- **Given records**:
-- ==== Sys2Proof/Machine/Cores.lean ====
section
/-! DEFINITION. The commands of the cores: bundles, walks, arrays, switches, timers and debug control (02, 03, 04, R443 to R445). An
event whose condition does not hold changes nothing (log 4). -/

namespace Sys2Proof.Machine

abbrev Res := Host.Outcome State Fault Refusal

/-- BUNDLE_ISSUE (R64): the next bundle of a core that STOP does not hold. -/
def execBundleIssue (n : CoreIx) (extra : Nat) (s : State) : Res :=
  .next (if (s.core n).stop then s else runBundle s n extra)

/-- FAR_CACHE_LOOKUP (R268). -/
def execFarCacheLookup (e : EngIx) (evicted : List (Nat × Nat)) (s : State) : Res :=
  .next (match s.walk e with
    | some w => if w.stage = .lookup then farLookup s e w evicted else s
    | none => s)

/-- RANGE_WALK_STEP (R267). -/
def execRangeWalkStep (e : EngIx) (x : Xmit) (s : State) : Res :=
  .next (match s.walk e with
    | some w => if w.stage = .lookup then s else walkStep s e w x
    | none => s)

/-- TILE_OCCUPANCY_END (R82, R188): of a first pass or a direct execution. -/
def execTileOccupancyEnd (n : CoreIx) (a : ArrIx) (s : State) : Res := .next (s.updCore n (fun c => endFirst c a))

/-- TILE_SECOND_PASS_END (R85, R188). -/
def execTileSecondPassEnd (n : CoreIx) (a : ArrIx) (s : State) : Res := .next (s.updCore n (fun c => endSecond c a))

/-- STAGGER_STEP (R511, R526): a step begins; waiting arrays are admitted in order, and each of them has been held. -/
def execStaggerStep (s : State) : Res :=
  let s := { s with pwr := { s.pwr with budgetNow := s.pwr.budget } }
  let b := s.staggerBudget
  let now := s.pwr.requests.take b
  let rest := s.pwr.requests.drop b
  let s1 := { s with pwr := { s.pwr with
      requests := rest, stepUsed := now.length
      admitted := satAdd 32 s.pwr.admitted now.length, held := satAdd 16 s.pwr.held now.length } }
  .next (s1.forAll now (fun s (r : Nat × Nat) => s.updArr r.1 r.2 (fun x => { x with phase := .ramping })))

/-- ARRAY_RAMP_COMPLETE (R83, R512): the occupancy begins. -/
def execArrayRampComplete (n : CoreIx) (a : ArrIx) (s : State) : Res :=
  let c := s.core n
  let x := c.array a
  .next (match x.op with
    | some o => if x.phase = .ramping then s.setCore n (beginPass c a (c.now + 32) o) else s
    | none => s)

/-- Bring a core's cycle count to at least `t` while a task runs on it. -/
def advanceTo (s : State) (n t : Nat) : State :=
  let c := s.core n
  match s.coreTask n with
  | some tk => if c.now < t && (c.phase = 1 || c.phase = 4)
      then addCycles (s.updCore n (fun c => { c with now := t })) n tk.ctx tk.locket (t - c.now) else s
  | none => s

/-- ARRAY_IDLE (R83): 512 core cycles have passed since the end of the array's last occupancy. -/
def execArrayIdle (n : CoreIx) (a : ArrIx) (s : State) : Res :=
  let x := (s.core n).array a
  .next (if x.phase = .ended ∨ x.phase = .gated then
      (advanceTo s n (x.freeAt + 512)).updArr n a (fun x => { x with phase := .idle }) else s)

/-- ARRAY_ROW_GATE (R512): 32 cycles after an occupancy the rows are gated. -/
def execArrayRowGate (n : CoreIx) (a : ArrIx) (s : State) : Res :=
  .next (s.updArr n a (fun x => if x.phase = .ended then { x with phase := .gated } else x))

/-- TASK_START (R90, R331, R355, R443, R444, R445): a task takes a free save slot and starts on the core of its virtual core. -/
def execTaskStart (tid : Nat) (s : State) : Res :=
  .next (match s.task? tid with
    | none => s
    | some t =>
      match s.placeOf t with
      | none => s
      | some v =>
        match s.coreOfV t.set v, (upto (s.ctx t.ctx).saveN).find? (fun i => !(s.ctx t.ctx).used.contains i) with
        | some n, some i =>
          if t.st = .waiting && s.coreFree n && s.turn t n then
            let s1 := s.updCtx t.ctx (fun c => { c with used := setIns i c.used })
            let s2 := s1.updTask tid (fun t => { t with st := .onCore, slot := some i, core := n, vcore := v })
            s2.updCore n (fun c => { clearedCore c n with task := some tid, phase := 1, arch := { t.arch with seed := BitVec.ofNat 64 (n + 1) } })
          else s
        | _, _ => s)

/-- TASK_COMPLETION (R118): every tile operation, DMA tag and stream operation of a task that has issued END is done. -/
def execTaskCompletion (n : CoreIx) (s : State) : Res :=
  .next (match s.coreTask n with
    | none => s
    | some t =>
      let c := s.core n
      if c.phase = 4 && t.ops.isEmpty && [0, 1, 2, 3].all (fun a => !(c.array a).busy) then
        taskEnd (clearCore (passCycles s n) n) t.tid stOK c.arch.guard
      else s)

/-- SLICE_EXPIRY (R444): the running task is switched out if a runnable task of equal or more urgent priority waits for the core. -/
def execSliceExpiry (n : CoreIx) (s : State) : Res :=
  .next (match s.coreTask n with
    | none => s
    | some t =>
      if (s.core n).phase = 1 && s.tasks.any (fun u => u.tid != t.tid && s.fits u n && decide (u.prio ≤ t.prio)) then
        s.updCore n (fun c => { c with phase := 2 })
      else s)

/-- Whether PREEMPT switches the running task of a core out (R444). -/
def State.preempted (s : State) (n : Nat) (t : Task) : Bool :=
  (s.slot t.locket).active.preempt
  && s.tasks.any (fun u => u.tid != t.tid && s.fits u n && decide (u.prio < t.prio))

/-- SWITCH_OUT_START (steps 1 to 3 of R92, R189, R401): `progress` is the number of 64-element steps that each array still does. -/
def execSwitchOutStart (n : CoreIx) (progress : List Nat) (s : State) : Res :=
  .next (match s.coreTask n with
    | none => s
    | some t =>
      let c := s.core n
      if c.phase = 2 || (c.phase = 1 && (s.preempted n t || s.misplaced t)) then beginSwitchOut s n progress else s)

/-- SWITCH_DRAIN_TIMEOUT (step 4 of R92): D_dma ends. -/
def execSwitchDrainTimeout (n : CoreIx) (s : State) : Res :=
  .next (match s.coreTask n with
    | none => s
    | some t => if (s.core n).phase = 5 then (abandonReads s t).updCore n (fun c => { c with drained := true }) else s)

/-- SWITCH_OUT_COMPLETE (steps 5 and 6 of R92, R91, R632). -/
def execSwitchOutComplete (n : CoreIx) (s : State) : Res :=
  .next (match s.coreTask n with
    | none => s
    | some t => if (s.core n).phase = 5 && ((s.core n).drained || !t.readsOut) then endSwitchOut s n t else s)

/-- SWITCH_IN_START (R94, R401, R443, R444). -/
def execSwitchInStart (n : CoreIx) (tid : Nat) (s : State) : Res :=
  .next (match s.task? tid with
    | none => s
    | some t =>
      if t.st = .runnable && s.coreFree n && s.turn t n then
        let s1 := s.updTask tid (fun x => { x with st := .onCore, core := n, vcore := (s.placeOf t).getD x.vcore })
        s1.updCore n (fun c => { clearedCore c n with task := some tid, phase := 3 })
      else s)

/-- SWITCH_IN_COMPLETE (R94, R240, R270). -/
def execSwitchInComplete (n : CoreIx) (s : State) : Res :=
  .next (match s.coreTask n with
    | none => s
    | some t => if (s.core n).phase = 3 then endSwitchIn s n t else s)

/-- NO_RETIRE_TIMEOUT (R547): cause 0x0A, which no slot causes: SLOT is 0 (DESIGN CHOICE, log 56); RETIRE_LOG2 of 0 disables the timer. -/
def execNoRetireTimeout (n : CoreIx) (s : State) : Res :=
  let c := s.core n
  .next (if s.rst.retireLog2 ≠ 0 ∧ (c.phase = 1 ∨ c.phase = 2 ∨ c.phase = 4) then stopTask s n 0x0A 0 c.arch.pc 0 0 0 else s)

/-- DMA_STALL_TIMEOUT (R548): the outstanding requests of the tag or job complete with DEADLINE. -/
def execDmaStallTimeout (u : StallUnit) (s : State) : Res :=
  .next (match u with
    | .tag core tag =>
      match s.coreTask core with
      | none => s
      | some t =>
        match t.ops.find? (fun o => o.isDma && o.tag == tag.val && !o.out.isEmpty) with
        | none => s
        | some o =>
          let s1 := updOp (dropReqs s (Src.ofOp t.tid o.seq)) t.tid o.seq (fun o => { o with out := [], row := o.rows, redo := [] })
          let p := o.out.headD (0, 0)
          streamError (s1.updTask t.tid Task.sweep) t.tid stDEADLINE o (o.pieceVa p.1 p.2)
    | .job jid =>
      match s.job? jid with
      | none => s
      | some j =>
        if j.quiet then s
        else jobPumpEngine ((jobFail (dropReqs s (Src.ofJob jid)) jid stDEADLINE).updJob jid (fun j =>
          { j with reads := [], writes := [], fetchId := 0 })) j.ce)

/-- Debug access to CORE_CTL is open (R99, R590, R591). -/
def State.coreDebug (s : State) : Bool := s.mgt.dbgState == 1 && bit s.mgt.dbgScope 1

/-- CORE_STOP (R99). -/
def execCoreStop (n : CoreIx) (s : State) : Res := .next (if s.coreDebug && s.pfAnswers then s.updCore n (fun c => { c with stop := true }) else s)

/-- CORE_RESUME (R99). -/
def execCoreResume (n : CoreIx) (s : State) : Res := .next (if s.coreDebug && s.pfAnswers then s.updCore n (fun c => { c with stop := false }) else s)

/-- CORE_STEP (R99): one bundle issues while STOP is 1. -/
def execCoreStep (n : CoreIx) (extra : Nat) (s : State) : Res :=
  .next (if s.coreDebug && s.pfAnswers && (s.core n).stop then runBundle s n extra else s)

end Sys2Proof.Machine
end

- **Task**:
In the entries above, identify each line that includes the string "gated", then copy it.

- **Written solution**:
  .next (if x.phase = .ended ∨ x.phase = .gated then
/-- ARRAY_ROW_GATE (R512): 32 cycles after an occupancy the rows are gated. -/
  .next (s.updArr n a (fun x => if x.phase = .ended then { x with phase := .gated } else x))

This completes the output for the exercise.